Germany is set to expand border checks following a knife attack which left three people dead in the town of Solingen in August.
The government has come under pressure to take a harder line on immigration since the stabbing, in which the suspect is a Syrian national who was facing deportation after a failed asylum bid.
The attack has been claimed by the Islamic State group.
The new controls - which will be introduced on 16 September and initially last six months - were announced days after the anti-immigration Alternative for Germany (AfD) made big gains in local elections.
German Interior Minster Nancy Faeser insisted the government was "taking a hard line" against irregular migration, and said the checks would reduce Islamist extremism and cross-border crime.
"We are doing everything in our power to protect the people of our country against these threats," she added.
Germany already has controls at its eastern and southern borders with Poland, the Czech Republic, Switzerland and Austria, primarily spot checks on roads and in trains. Similar measures will be introduced at all border points.
However, critics said the move is more about politics than security.
Germany's mainstream parties were thrown into turmoil by the AfD's performance in regional elections in the east, which saw a far-right party top a poll for the first time since the Nazi era.
The governing SPD and other mainstream parties appear to have viewed the results as a message from voters to take a tougher stance on immigration and borders.
Successive governments in Berlin have allowed relatively large numbers of asylum seekers to settle in the country in recent years.
Germany took in more than one million people mostly fleeing war in countries such as Syria during the 2015-2016 migrant crisis, and has received 1.2 million Ukrainians since Russia's full-scale invasion began in February 2022.
However, with polls indicating the AfD could perform strongly in a regional election in Brandenburg at the weekend, parties on both the centre-left and centre-right are coming up with proposals that would have been unthinkable until recently.

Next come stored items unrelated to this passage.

/-! ## Invariants -/

/-- The legal states hold at State.reset, and at every construction the core accepts (R40, R285). -/
def Obligations.ConstructionIsLegal : Prop :=
  State.reset.Inv ∧
  ∀ (cfg : Params) (strap : Mode) (rate : Option Rat) (s : State), hostConstruct cfg strap rate = .ok s → s.Inv

/-- R25, R30, R33 (decisions D9 and D13; log entries 3 and 9) and the canonical form of memory, the model's own: from every legal state a cycle gives a legal state. -/
def Obligations.StepKeepsTheStateLegal : Prop :=
  ∀ s t : State, s.Inv → step s = .next t → t.Inv

/-- The same over every host operation and every interleaving of them (R285, R296). -/
def Obligations.HostOperationsKeepTheStateLegal : Prop :=
  (∀ (op : HostOp) (s : State), s.Inv → (hostOp op s).1.Inv) ∧ (∀ s : State, Reachable s → s.Inv)

/-- R257 (a) (on decision D13, log entry 9): with a rate of at least 60, a cycle keeps `ACC` in [0, 1). -/
def Obligations.StepKeepsTheAccumulatorBounded : Prop :=
  ∀ s t : State, s.AccBounded → step s = .next t → t.AccBounded

/-- R302 (decision D22): from a parked state a cycle changes only `ACC`, `DT` and `ST`, and the state stays parked. -/
def Obligations.ParkedStaysParked : Prop :=
  ∀ s : State, s.Parked →
    ∃ t, step s = .next t ∧ t = { s with acc := t.acc, dt := t.dt, st := t.st } ∧ t.Parked

/-! ## Which instructions write what -/

/-- R27, R28, R205: only `CLS` and `DRW` write the framebuffer and `DIRTY`, and no cycle clears `DIRTY`. -/
def Obligations.OnlyClsAndDrwTouchTheDisplay : Prop :=
  (∀ (i : Instr) (s t : State), exec i s = .next t → t.fb ≠ s.fb ∨ t.dirty ≠ s.dirty →
    (i = .cls ∨ ∃ x y n, i = .drw x y n) ∧ t.dirty = true) ∧
  (∀ s t : State, step s = .next t → s.dirty = true → t.dirty = true)

/-- R23, R26, R36: memory is written only by `LD B` and `LD [I]`, and `I` only by the five instructions of R23. -/
def Obligations.WhoWritesMemoryAndIndex : Prop :=
  ∀ (i : Instr) (s t : State), exec i s = .next t →
    (t.mem ≠ s.mem → (∃ x, i = .ldBVx x) ∨ ∃ x, i = .storeRegs x) ∧
    (t.index ≠ s.index → (∃ nnn, i = .ldI nnn) ∨ (∃ x, i = .addIVx x) ∨ (∃ x, i = .ldFVx x) ∨
      (∃ x, i = .storeRegs x) ∨ ∃ x, i = .loadRegs x)

/-- R25 (that no other instruction writes the stack is decision D33, log entry 24), R34, R132: the stack is written only by
`CALL` and `RET`, and `STATUS` changes under no other instruction; `PC`
moves beyond the fetch's advance only under the control-flow instructions, the skips and `LD Vx, K` (R24). -/
def Obligations.WhoWritesStackStatusAndPc : Prop :=
  ∀ (i : Instr) (s t : State), exec i s = .next t →
    (t.stack ≠ s.stack ∨ t.status ≠ s.status → i = .ret ∨ ∃ nnn, i = .call nnn) ∧
    (t.pc ≠ s.pc → i = .ret ∨ (∃ nnn, i = .jp nnn) ∨ (∃ nnn, i = .call nnn) ∨ (∃ nnn, i = .jpV0 nnn) ∨
      (∃ x kk, i = .seByte x kk) ∨ (∃ x kk, i = .sneByte x kk) ∨ (∃ x y, i = .seReg x y) ∨ (∃ x y, i = .sneReg x y) ∨
      (∃ x, i = .skp x) ∨ (∃ x, i = .sknp x) ∨ ∃ x, i = .ldVxK x)

/-- R22, R36: `VF` is written only by the instructions of R22's table and by one whose destination it is. -/
def Obligations.WhoWritesVF : Prop :=
  ∀ (i : Instr) (s t : State), exec i s = .next t → getV t VF ≠ getV s VF →
    (∃ x y, i = .orReg x y ∨ i = .andReg x y ∨ i = .xorReg x y ∨ i = .addReg x y ∨ i = .subReg x y ∨ i = .subnReg x y ∨
      i = .shr x y ∨ i = .shl x y ∨ i = .ldReg VF y ∨ ∃ n, i = .drw x y n) ∨
    (∃ kk, i = .ldByte VF kk ∨ i = .addByte VF kk ∨ i = .rnd VF kk) ∨
    i = .ldVxDt VF ∨ i = .ldVxK VF ∨ i = .loadRegs VF

/-- R29, R30, R31, R32, R33, R257 (f): no instruction writes `ACC`, `KEY`, `MODE`, `CPS`, the strap or a parameter; `DT` and
`ST` only the two timer moves; and a whole cycle leaves `KEY`, `MODE`, `CPS`, the strap and the parameters as they were. -/
def Obligations.HostInputsAreNotWrittenByTheCore : Prop :=
  (∀ (i : Instr) (s t : State), exec i s = .next t →
    t.acc = s.acc ∧ t.key = s.key ∧ t.mode = s.mode ∧ t.cps = s.cps ∧ t.modeStrap = s.modeStrap ∧ t.cfg = s.cfg ∧
    (t.dt ≠ s.dt → ∃ x, i = .ldDtVx x) ∧ (t.st ≠ s.st → ∃ x, i = .ldStVx x)) ∧
  (∀ s t : State, step s = .next t →
    t.key = s.key ∧ t.mode = s.mode ∧ t.cps = s.cps ∧ t.modeStrap = s.modeStrap ∧ t.cfg = s.cfg)

/-! ## What does not influence what -/

/-- R32, C2 (decision D20, log entry 14): `MODE` alters no instruction but the two shifts. -/
def Obligations.ModeAltersOnlyTheShifts : Prop :=
  ∀ (i : Instr) (s t : State) (m : Mode), (∀ x y, i ≠ .shr x y) → (∀ x y, i ≠ .shl x y) → exec i s = .next t →
    exec i { s with mode := m } = .next { t with mode := m }

/-- R33: `CPS` alters nothing of a cycle but `ACC`, `DT` and `ST`. -/
def Obligations.CycleRateAltersOnlyTheTimerUnit : Prop :=
  ∀ (s t : State) (r : Rat), step s = .next t →
    ∃ u, step { s with cps := r } = .next u ∧ u = { t with cps := r, acc := u.acc, dt := u.dt, st := u.st }

/-- R28: `DIRTY` does not influence execution. -/
def Obligations.DirtyDoesNotInfluenceExecution : Prop :=
  ∀ (s t : State) (d : Bool), step s = .next t →
    ∃ u, step { s with dirty := d } = .next u ∧ u = { t with dirty := u.dirty }

/-! ## Host operations -/

/-- R280 (all values but `PC` and the font are the spec's decisions D3 to D6, D10, D25, D31; log entry 7): what reset
leaves. -/
def Obligations.ResetLeavesTheDecidedState : Prop :=
  ∀ s : State, ∃ t, hostOp .reset s = (t, .done) ∧ t.pc = 0x0200 ∧
    (∀ (a : Nat) (h : a < 80), memRead t.mem a = s.cfg.font[a]) ∧
    (∀ a, 80 ≤ a → a < 4096 → memRead t.mem a = 0) ∧
    (∀ r : Reg, getV t r = 0) ∧ t.index = 0 ∧ t.stack = [] ∧ (∀ y x, y < 32 → x < 64 → cell t.fb y x = false) ∧
    t.dirty = true ∧ t.dt = 0 ∧ t.st = 0 ∧ t.acc = 0 ∧ (∀ k : Fin 16, t.key[k] = false) ∧ t.mode = s.modeStrap ∧
    t.status = .running ∧ t.cps = s.cps

/-- R283: load-program resets and copies the bytes from 0x200 upward; over 3584 bytes it is refused and nothing changes. -/
def Obligations.LoadProgramCopiesOrRefuses : Prop :=
  ∀ (s : State) (bytes : List Byte),
    (bytes.length ≤ 3584 →
      ∃ t, hostOp (.loadProgram bytes) s = (t, .done) ∧ t = { hostReset s with mem := t.mem } ∧
        (∀ (k : Nat) (h : k < bytes.length), memRead t.mem (0x200 + k) = bytes[k]) ∧
        ∀ a, a < 4096 → (a < 0x200 ∨ 0x200 + bytes.length ≤ a) → memRead t.mem a = memRead (hostReset s).mem a) ∧
    (3584 < bytes.length → hostOp (.loadProgram bytes) s = (s, .programTooLong bytes.length))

The CDU - the party of former Chancellor Angela Merkel - has proposed turning all asylum seekers back at the border, even those who are eligible, on the basis they have travelled through other safe EU countries.
Gerhard Karner, Austria's interior minister, told Bild newspaper on Monday that his country would not take in any migrants rejected by Germany.
"There's no room for manoeuvre there," he said.
Since the Solingen stabbing, Chancellor Olaf Scholz's government has announced a raft of measures on migration.
They include changing the rules so asylum seekers facing deportation will lose benefits, and resuming the deportation of convicted Afghan criminals to their home country for the first time since the Taliban returned to power in 2021.